## PROVIDED RECORDS:
'''

-- ==== Sys2Proof/Laws/KeepsCan.lean ====
section
/-!
SUPPORT. What the operations of Machine/Can.lean may touch, and that they keep the canonical form: one lemma per operation.
-/
namespace Sys2Proof.Machine

variable {P : List Part} {s t : State}

theorem borec_keeps {a1} (hP : Within [.regs] P) (h0 : Keeps P s t) :
    Keeps P s (borec a1 t) := by
  unfold borec
  exact (Keeps.ite (bwBit_keeps (hP.of (by decide)) h0) h0)

theorem canRefused_keeps {a1 a2 a3} (hP : Within [.regs, .pts, .queues, .q0pend, .helm, .ax, .clu] P) (h0 : Keeps P s t) :
    Keeps P s (canRefused a1 a2 a3 t) := by
  unfold canRefused
  exact (ev_keeps (hP.of (by decide)) h0)

theorem seqStart_keeps {a1 a2} (hP : Within [.can] P) (h0 : Keeps P s t) :
    Keeps P s (seqStart a1 a2 t) := by
  unfold seqStart
  exact (forEach_keeps (fun _ _ h1 => (by
    extract_lets -merge -useContext x2
    exact (Keeps.ite (modCan_keeps (hP.of (by decide)) h1) h1))) h0)

theorem keepOld_keeps {a1 a2} (hP : Within [.can] P) (h0 : Keeps P s t) :
    Keeps P s (keepOld a1 a2 t) := by
  unfold keepOld
  exact (Keeps.ite h0 (modCan_keeps (hP.of (by decide)) h0))

theorem timArm_keeps {a1} (hP : Within [.regs] P) (h0 : Keeps P s t) :
    Keeps P s (timArm a1 t) := by
  unfold timArm
  exact (bwBit_keeps (hP.of (by decide)) h0)

theorem canCommits_keeps {a1} (hP : Within [.regs, .pts, .queues, .q0pend, .helm, .ax, .clu, .can] P) (h0 : Keeps P s t) :
    Keeps P s (canCommits a1 t) := by
  unfold canCommits
  extract_lets -merge -useContext x1 x2 x3 x4
  have h2 : Keeps P s x2 := (forEach_keeps (fun _ _ h5 => (by
    extract_lets -merge -useContext x6
    have h6 : Keeps P s x6 := (bwBit_keeps (hP.of (by decide)) h5)
    clear_value x6
    exact (Keeps.ite (by
      split
      · exact (canRefused_keeps (hP.of (by decide)) h6)
      · exact (seqStart_keeps (hP.of (by decide)) (copySet_keeps (hP.of (by decide)) (keepOld_keeps (hP.of (by decide)) h6)))) h5))) h0)
  clear_value x2
  have h3 : Keeps P s x3 := (bwBit_keeps (hP.of (by decide)) h2)
  clear_value x3
  have h4 : Keeps P s x4 := (Keeps.ite (by
    split
    · exact (canRefused_keeps (hP.of (by decide)) h3)
    · exact (copySet_keeps (hP.of (by decide)) h3)) h2)
  clear_value x4
  exact (timArm_keeps (hP.of (by decide)) h4)

theorem putErr_keeps {a1 a2 a3} (hP : Within [.regs] P) (h0 : Keeps P s t) :
    Keeps P s (putErr a1 a2 a3 t) := by
  unfold putErr
  exact (bw_keeps (hP.of (by decide)) h0)

theorem putCanState_keeps {a1 a2} (hP : Within [.regs] P) (h0 : Keeps P s t) :
    Keeps P s (putCanState a1 a2 t) := by
  unfold putCanState
  exact (bw_keeps (hP.of (by decide)) h0)

theorem initEnter_keeps {a1} (hP : Within [.regs, .pts, .queues, .q0pend, .helm, .ax, .clu, .can] P) (h0 : Keeps P s t) :
    Keeps P s (initEnter a1 t) := by
  unfold initEnter
  extract_lets -merge -useContext x1
  have h1 : Keeps P s x1 := (modCan_keeps (hP.of (by decide)) h0)
  clear_value x1
  exact (canCommits_keeps (hP.of (by decide)) (putErr_keeps (hP.of (by decide)) (putCanState_keeps (hP.of (by decide)) h1)))

theorem initAsk_keeps {a1} (hP : Within [.regs, .pts, .queues, .q0pend, .helm, .ax, .clu, .can] P) (h0 : Keeps P s t) :
    Keeps P s (initAsk a1 t) := by
  unfold initAsk
  exact (Keeps.ite h0 (Keeps.ite (modCan_keeps (hP.of (by decide)) h0) (Keeps.ite (modCan_keeps (hP.of (by decide)) h0) (initEnter_keeps (hP.of (by decide)) h0))))

theorem initLeave_keeps {a1} (hP : Within [.can] P) (h0 : Keeps P s t) :
    Keeps P s (initLeave a1 t) := by
  unfold initLeave
  extract_lets -merge -useContext x1
  have h1 : Keeps P s x1 := (modCan_keeps (hP.of (by decide)) h0)
  clear_value x1
  exact (Keeps.ite (modCan_keeps (hP.of (by decide)) h1) h1)

theorem canCtrl_keeps {a1 a2} (hP : Within [.regs, .pts, .queues, .q0pend, .helm, .ax, .clu, .can] P) (h0 : Keeps P s t) :
    Keeps P s (canCtrl a1 a2 t) := by
  unfold canCtrl
  extract_lets -merge -useContext x1 x2 x3 x4
  have h2 : Keeps P s x2 := (Keeps.ite (borec_keeps (hP.of (by decide)) h0) h0)
  clear_value x2
  have h4 : Keeps P s x4 := (bw_keeps (hP.of (by decide)) h2)
  clear_value x4
  exact (Keeps.ite h4 (Keeps.ite (initAsk_keeps (hP.of (by decide)) h4) (initLeave_keeps (hP.of (by decide)) h4)))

'''

## DIRECTIONS:
Word for word, restate the lines of the listing above starting at the line with "[.regs, .pts, .queues, .q0pend, .helm, .ax, .clu]" and ending at the line with "extract_lets -merge -useContext x2", and nothing outside them.

## WRITTEN RESPONSE:
theorem canRefused_keeps {a1 a2 a3} (hP : Within [.regs, .pts, .queues, .q0pend, .helm, .ax, .clu] P) (h0 : Keeps P s t) :
    Keeps P s (canRefused a1 a2 a3 t) := by
  unfold canRefused
  exact (ev_keeps (hP.of (by decide)) h0)

theorem seqStart_keeps {a1 a2} (hP : Within [.can] P) (h0 : Keeps P s t) :
    Keeps P s (seqStart a1 a2 t) := by
  unfold seqStart
  exact (forEach_keeps (fun _ _ h1 => (by
    extract_lets -merge -useContext x2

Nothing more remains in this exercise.